Inmate assault. Whether it be from stereotypes or television, people know that prison is an uncomfortable and dangerous place. The inmate Plaintiff here alleges that he was assaulted by another inmate and sustained injuries to which the county breached a duty of care. Suing under that theory of negligence (he also sued in federal court on another theory), Plaintiff alleges that the "defendants were negligent by not taking into account the assailant's violent conduct while previously imprisoned and placing him in 'close custody' at the jail." Id. at P. 2. The Plaintiff alleged that the other inmate had violent propensities and that the inmate who eventually assaulted Plaintiff had a "specific problem" with the Plaintiff.

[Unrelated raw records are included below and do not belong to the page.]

/-- A frame that the active member has used comes to its turn at the standby (R231): it is accumulated from the own data
where it is sealed here (R123). -/
def calNamed (h : Nat) (f : Frame) (b : Block) : Block :=
  let c := (b.hd h).cal
  let b := setCal h { c with wanted := c.wanted.erase f.num } b
  calOutcomeDue h (match f.own, f.calUsable with
  | some g, true => calAccumulate h f g b
  | _, _ => b)

/-- The frame whose calibration read comes next (R223, R231): the first candidate in frame order, once it has been
decided; at a standby the first decided frame that the active member has named. -/
def Block.calNext (b : Block) (h : Nat) : Option Frame :=
  let x := b.hd h
  if b.standby then x.frames.find? fun f => f.decided && !f.calTaken && x.cal.wanted.contains f.num
  else match x.frames.find? fun f => f.calCand && !f.calTaken with
    | some f => if f.decided then some f else none
    | none => none

/-- The calibration reads that may be made (R223, R224), unless the arbiter defers bulk transfers (R293). `fuel` bounds the
frames of the head. -/
def calReads (h : Nat) : Nat → Block → Block
  | 0, b => b
  | fuel + 1, b =>
    if b.calState h != 5 || b.bit Reg.BUD_STAT 6 then b
    else match b.calNext h with
      | some f =>
        let b := setFrame h { f with calTaken := true } b
        calReads h fuel (if b.standby then calNamed h f b else calCandidate h f b)
      | none => b

/-- A head's frames have been decided, or bulk transfers are no longer deferred: its calibration reads go on. -/
def calCollect (h : Nat) (b : Block) : Block := calReads h (b.hd h).frames.length b

/-- Calibration reads of every head go on (R293). -/
def calResume (b : Block) : Block := forEach (List.range 24) calCollect b

/-! ### Steps of a run (R217 to R227) -/

/-- Head `g`'s pending run is considered before head `h`'s (R217). -/
def Block.pendsBefore (b : Block) (g h : Nat) : Bool :=
  let p := (b.hd g).cal.pendAt
  let q := (b.hd h).cal.pendAt
  decide (p < q ∨ (p = q ∧ g < h))

/-- A pending run whose conditions hold moves on to wait for the grant, or is refused (R217, R219). -/
def calStart (h : Nat) (b : Block) : Block :=
  if b.calState h == 1 && !b.standby && b.calMayStart h
    && (List.range 24).all (fun g => !(b.calState g == 1 && b.calMayStart g && b.pendsBefore g h)) then
    if !b.bound h then calReject h 10 b
    else if b.tfBad h then calReject h 11 b
    else setCalState h 2 b
  else b

/-- The temporal filter of an undecided frame stops (R222): it keeps no plane and commits none. -/
def Frame.unfilter (f : Frame) : Frame := if f.decided then f else { f with tf := false, planeIn := none, planeOut := none }

/-- The run begins (R221 step 1): the committed plane becomes none, the filter stops and SHUTTER close is sent. -/
def calBegin (h : Nat) (b : Block) : Block :=
  let x := b.hd h
  let c := { x.cal with used := [], skipped := 0, closed := true, shutFrom := none, shutTo := none, openEarly := false,
                        opened := false, pass := false, written := false, wanted := [], outcome := none, settleAt := none }
  let b := b.setHd h { x with plane := none, shut := true, cal := c, frames := x.frames.map fun f => f.unfilter.uncand }
  let b := (setCalState h 3 b).wrN (Reg.CAL_H_FRAMES h) 0
  calShutter h true b

/-- A run of the head waits for the grant (R220). -/
def Block.calReady (b : Block) (h : Nat) : Bool := b.calState h == 2 && b.calMayStart h

/-- A waiting calibration run may start (R293): granted, the first in this period, of the lowest head. -/
def Block.mayCal (b : Block) (h : Nat) : Bool :=
  b.cGrant && !b.bud.calDone && b.calReady h && (List.range h).all fun g => !b.calReady g

/-- Class C is granted to a waiting run (R220, R293). -/
def calGrant (h : Nat) (b : Block) : Block :=
  if b.mayCal h then
    let b := calBegin h { b with bud := { b.bud with calDone := true } }
    if h < 24 then mirror (.calStart (Fin.ofNat 24 h) (b.hd h).cal.forced) b else b
  else b

/-- The head has answered a SHUTTER command of the run (R221). -/
def calAnswered (h : Nat) (close : Bool) (b : Block) : Block :=
  let c := (b.hd h).cal
  if close then
    if b.calState h == 3 then
      setCalState h 4 (setCal h { c with settleAt := some (b.now + b.fld Reg.CAL_SETTLE 15 0 * tuMs) } b)
    else b
  else
    let b := b.setHd h { b.hd h with shut := false }
    if b.calState h == 8 || (c.openEarly && !c.opened) then
      setCal h { c with settleAt := some (b.now + b.fld Reg.CAL_SETTLE_OPEN 15 0 * tuMs) } b
    else b

/-- A SHUTTER command of the run has failed under R73: the close rejects the run with CAUSE 8; a failed open ends
the run with no response to wait for. -/
def calFailed (h : Nat) (close : Bool) (b : Block) : Block :=
  if close then (if b.calState h == 3 then calReject h 8 b else b)
  else if b.calState h == 8 then calEnd h b
  else setCal h { (b.hd h).cal with opened := true } b

/-- Settling has ended (R221): collection begins. -/
def calSettled (h : Nat) (b : Block) : Block :=
  match (b.hd h).cal.settleAt with
  | some t =>
    if b.calState h == 4 && decide (t ≤ b.now) then
      setCalState h 5 (calClear h (setCal h { (b.hd h).cal with settleAt := none } b))
    else b
  | none => b

/-- SETTLE_OPEN has passed (R221): step 6 ends. -/
def calOpened (h : Nat) (b : Block) : Block :=
  let c := (b.hd h).cal
  match c.settleAt with
  | some t =>
    if b.now < t then b
    else if b.calState h == 8 then calEnd h b
    else if c.openEarly && !c.opened then
      mirrorShut h (setCal h { c with settleAt := none, opened := true, shutTo := some b.inst.t16 } b)
    else b
  | none => b

/-- A record with a new Δs and its RCHK (R92, R226). -/
def calRecord (r : Nat) (ds : Option Int) : Nat :=
  let body := r % 2 ^ 111
  let body := match ds with
    | some d => body - cField body 95 82 * 2 ^ 82 + (BitVec.ofInt 14 d).toNat * 2 ^ 82
    | none => body
  body + body % 255 * 2 ^ 112

/-- The new Δs of a pixel in quarter counts, and whether it saturates (R226); none where it keeps its value. -/
def CalRes.newDs (p : CalRes) (cmean : Int) : Option Int × Bool :=
  if cField p.rec_ 105 104 == 3 || cField p.rec_ 110 110 == 1 || !p.enough || p.gbar == 0 then (none, false)
  else
    let q := roundRat ((p.a - (cmean : Rat) / 64 * 2 ^ 22 / (p.gbar : Rat)) * 4)
    (some (satS 14 q), satS 14 q != q)

/-- Write the inactive bank (R226): every record of the characterisation geometry, Δs replaced inside the window. -/
def calBankWrite (h : Nat) (b : Block) : Block :=
  let c := (b.hd h).cal
  if b.calState h == 6 && c.pass && !c.written && !b.bit (Reg.HD_BANK h) 2 && !b.bit (Reg.HD_BANK h) 1 then
    let act := b.activeBank h
    let b := b.setBit (Reg.HD_BANK h) 3
    let f := b.fld (Reg.HD_BIND h)
    let (wx, wy) := (f 11 6 * 32, f 21 12 * 2)
    let dt := dtOf c.tref (b.anchor h)
    let cm := b.snum (Reg.CAL_H_CMEAN h)
    let (cc, rr) := match (b.port h).hdr with | some c => (c.cols, c.rows) | none => (0, 0)
    let b0 := b
    let b := forEach (List.range rr) (fun y b => forEach (List.range cc) (fun x b =>
      let r := b0.hbmNum (bankAddr h act + (y * cc + x) * 16) 16
      let inside := decide (wx ≤ x ∧ x < wx + b0.colsOf h ∧ wy ≤ y ∧ y < wy + b0.rowsOf h)
      let (ds, sat) := if inside then (b0.calRes h dt (x - wx) (y - wy)).newDs cm else (none, false)
      let b := if sat then b.inc (Reg.CAL_H_CNT2 h) 15 0 1 else b
      hbmPut (bankAddr h (!act) + (y * cc + x) * 16) (leBytes 16 (calRecord r ds)) b) b) b
    let b := setCal h { (b.hd h).cal with written := true } (noteBankWrite h (!act) b)
    if b.bit (Reg.HD_BANK h) 4 then b else startDigest h (!act) false b
  else b

/-- The body of the calibration summary (R234). -/
def calSummary (h : Nat) (b : Block) : List Byte :=
  let x := b.hd h
  let act := b.activeBank h
  let (anchor, crc, serial) := match (b.port h).hdr with
    | some c => (c.anchor, c.crc.toNat, c.serial)
    | none => (0, 0, [])
  let ro := sext 18 (b.num (Reg.SEAM_H_RO h))
  [BitVec.ofNat 8 h, BitVec.ofNat 8 (b2n act)] ++ leBytes 2 x.cal.used.length ++ leBytes 4 x.cal.tref
    ++ leBytes 4 x.cal.tshut ++ leBytes 4 anchor ++ leBytes 4 (if act then x.digB else x.digA).toNat ++ leBytes 4 crc
    ++ leBytes 4 (b.num (Reg.SEAM_H_RG h)) ++ leBytes 4 (BitVec.ofInt 32 ro).toNat ++ leBytes 4 (b.num (Reg.CAL_H_SIGMA h))
    ++ leBytes 4 (b.num (Reg.CAL_H_DRIFT h)) ++ leBytes 4 (b.num (Reg.CAL_H_TDIFF h)) ++ leBytes 4 (b.num (Reg.CAL_H_SATMAX h))
    ++ leBytes 8 b.ns ++ (serial ++ List.replicate (16 - serial.length) 0).take 16 ++ List.replicate 24 0

/-- The boundary of the calibration switch or of a restore's switch (R227, R233), just after the banks switch. A standby's summary
is the active member's, mirrored with its SEQ (R338). -/
def calSwitched (h : Nat) (b : Block) : Block :=
  let x := b.hd h
  if x.restoring then
    b.setHd h { x with restoring := false, cal := { x.cal with ageFrom := some b.now, accepted := true, stopped := false } }
  else if b.calState h == 7 then
    let c := x.cal
    let b := (if b.wroteNow (Reg.CAL_H_TREF h) then b else b.wrN (Reg.CAL_H_TREF h) c.tref).wrN (Reg.CAL_H_TSHUT h) c.tshut
    let b := ((b.setBit (Reg.CAL_H_STAT h) 6).inc (Reg.CAL_H_CNT h) 31 16 1).setFld (Reg.CAL_H_STAT h) 31 24 0
    let b := b.clrBit (Reg.HD_BANK h) 3
    let b := if b.standby then b else queueWrite (.twin 0x20 h (calSummary h b)) b
    let b := setCal h { c with ageFrom := some b.now, accepted := true, stopped := false, retryAt := none } b
    calOpen h b
  else b

/-! ### Requests of a bank switch (R102) -/

/-- Switch banks now, with what a calibration or a restore does at that boundary. -/
def doSwitch (h : Nat) (b : Block) : Block := calSwitched h (switchBank h b)

/-- Request a switch (R102): at once without an open frame, else at the frame boundary. -/
def requestSwitch (h : Nat) (b : Block) : Block :=
  if b.bound h && b.frameOpen h then b.setBit (Reg.HD_BANK h) 1 else doSwitch h b

/-- HD_BANK.SWITCH from any other writer (R102): refused while calibration owns the inactive bank. -/
def hostSwitch (h : Nat) (b : Block) : Block :=
  if b.bit (Reg.HD_BANK h) 3 then b.setBit (Reg.HD_BANK h) 7 else requestSwitch h b

/-- A standby in STATE 7 requests its switch once the frame at whose end the active member switches has begun (R231). -/
def calSwitchTry (h : Nat) (b : Block) : Block :=
  let x := b.hd h
  match x.cal.swAfter with
  | some n =>
    if b.calState h == 7 && x.frames.any (·.num == n) then requestSwitch h (setCal h { x.cal with swAfter := none } b) else b
  | none => b

/-- The switch of an accepted run is requested (R227); the active member names the frame at whose end it is made to the
standby, which makes its own there (R231). -/
def calSwitchRequest (h : Nat) (b : Block) : Block :=
  let b := setCalState h 7 b
  if b.standby then calSwitchTry h b
  else
    let b := match (b.hd h).lastNum with
      | some n => if h < 24 then mirror (.calSwitch (Fin.ofNat 24 h) n) b else b
      | none => b
    requestSwitch h b

/-- The digest of the bank that a run has written, as the members compare it (R231, R342; its FRAME is the run's last used
frame: DESIGN CHOICE, log entry 128). -/
def calDigest (h : Nat) (d : Word) (b : Block) : Block :=
  ownDigest { kind := 4, head := BitVec.ofNat 5 h, frame := (b.hd h).cal.lastUsed, value := d.setWidth 64 } [] b

/-- The digest of the active bank that a switch owes is computed once no other one is (R103). -/
def digestOwed (h : Nat) (b : Block) : Block :=
  let x := b.hd h
  if x.digOwed && x.dig.isNone then
    let b := b.setHd h { x with digOwed := false }
    if b.bit (Reg.HD_BANK h) (if b.activeBank h then 6 else 5) then b else startDigest h (b.activeBank h) false b
  else b

/-- The digest in progress may be computed (R103, R220, R293): Class C bulk work; that of a calibration run that has been
granted waits for the arbiter alone. -/
def Block.digestRuns (b : Block) (h : Nat) : Bool :=
  if b.calState h == 6 && (b.hd h).cal.written then !b.bit Reg.BUD_STAT 6 else b.cBulk

/-- A bank digest completes (R103, R226, R233). -/
def finishDigest (h : Nat) (b : Block) : Block :=
  let x := b.hd h
  match x.dig with
  | none => b
  | some j =>
    let b := (b.setHd h { x with dig := none }).clrBit (Reg.HD_BANK h) 4
    let d := b.bankDigest h j.bank
    let b := if j.dirty then syncDescriptor h b else setDigest h j.bank d b
    let b := if j.restore then
        if !j.dirty && d = b.rd (Reg.CAL_H_RDIG h) then
          let b := b.setFld (Reg.CAL_H_STAT h) 23 20 1
          requestSwitch h (b.setHd h { b.hd h with restoring := true })
        else b.setFld (Reg.CAL_H_STAT h) 23 20 2
      else b
    let b := if b.calState h == 6 && (b.hd h).cal.written then
        if j.bank != b.activeBank h && !j.dirty then calSwitchRequest h (calDigest h d b)
        else startDigest h (!b.activeBank h) false b
      else b
    digestOwed h b

/-- CAL_H_CMD.RESTORE (R233). -/
def calRestore (h : Nat) (b : Block) : Block :=
  let k := Reg.HD_BANK h
  if b.calState h != 0 || b.bit k 2 || b.bit k 1 || b.bit k 4 then b.setFld (Reg.CAL_H_STAT h) 23 20 3
  else startDigest h (!b.activeBank h) true b

/-- Seconds since the last accepted run or restore (CAL_H_AGE). -/
def Block.calAge (b : Block) (h : Nat) : Option Nat :=
  (b.hd h).cal.ageFrom.map fun t => (b.now - t) / (1000 * tuMs)

end Sys2Proof.Machine
end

The Inmate Assault, therefore, was foreseeable and could have been prevented, Plaintiff alleges.

"Having assumed physical custody of inmates, who cannot protect and defend themselves in the same way as those at liberty can, the [s]tate [or its political subdivisions] owe[] a duty of care to safeguard inmates, even from attacks by fellow inmates" (Sanchez v. State of New York, 99 NY2d 247, 252 [2002] [citations omitted]; see Smith v. County of Albany, 12 AD3d 912, 913 [2004]). This duty of care does not render the custodial entity "an insurer of inmate safety[,] and negligence cannot be inferred merely because an incident occurred" (Vasquez v. State of New York, 68 AD3d 1275, 1276 [2009]; Sanchez v. State of New York, 99 NY2d at 253). The duty owed is instead "limited to providing reasonable care to protect inmates from risks of harm that are reasonably foreseeable, i.e., those that [the custodial entity or its agents] knew or should have known" (Vasquez v. State of New York, 68 AD3d at 1276; see Sanchez v. State of New York, 99 NY2d at 253; Smith v. County of Albany, 12 AD3d at 913).

The inmate Plaintiff here, after reversal, survives summary judgment. Plaintiff alleges material issues of that should have allowed for this matter to go to trial and the Court agrees. The Third Department states that the

reviewing official here, defendant Michael Coughlin, did not consider the assailant's prior prison disciplinary records, and that omission constituted a violation of the regulation that is "some evidence of negligence" (Bauer v. Female Academy of Sacred Heart, 97 NY2d at 453). Coughlin completed a classification worksheet reflecting that, even without factoring in the assailant's conduct while previously confined, the assailant should be placed in close custody due to his violent criminal history and the existence of a detainer warrant against him. Inasmuch as the assailant had "never been in [the jail] and [was not] a discipline problem," however, Coughlin disregarded the classification suggested by those "policies and practices designed to address" risks to the safety of others and placed the assailant in general population (Sanchez v. State of New York, 99 NY2d at 254; see Brown v. City of New York, 95 AD3d 1051, 1052 [2012]).

Plaintiffs' lawsuit occurred in tandem with a federal lawsuit. While this state case survives, the federal lawsuit was dismissed because Plaintiff could not show that the defendants acted with deliberate indifference.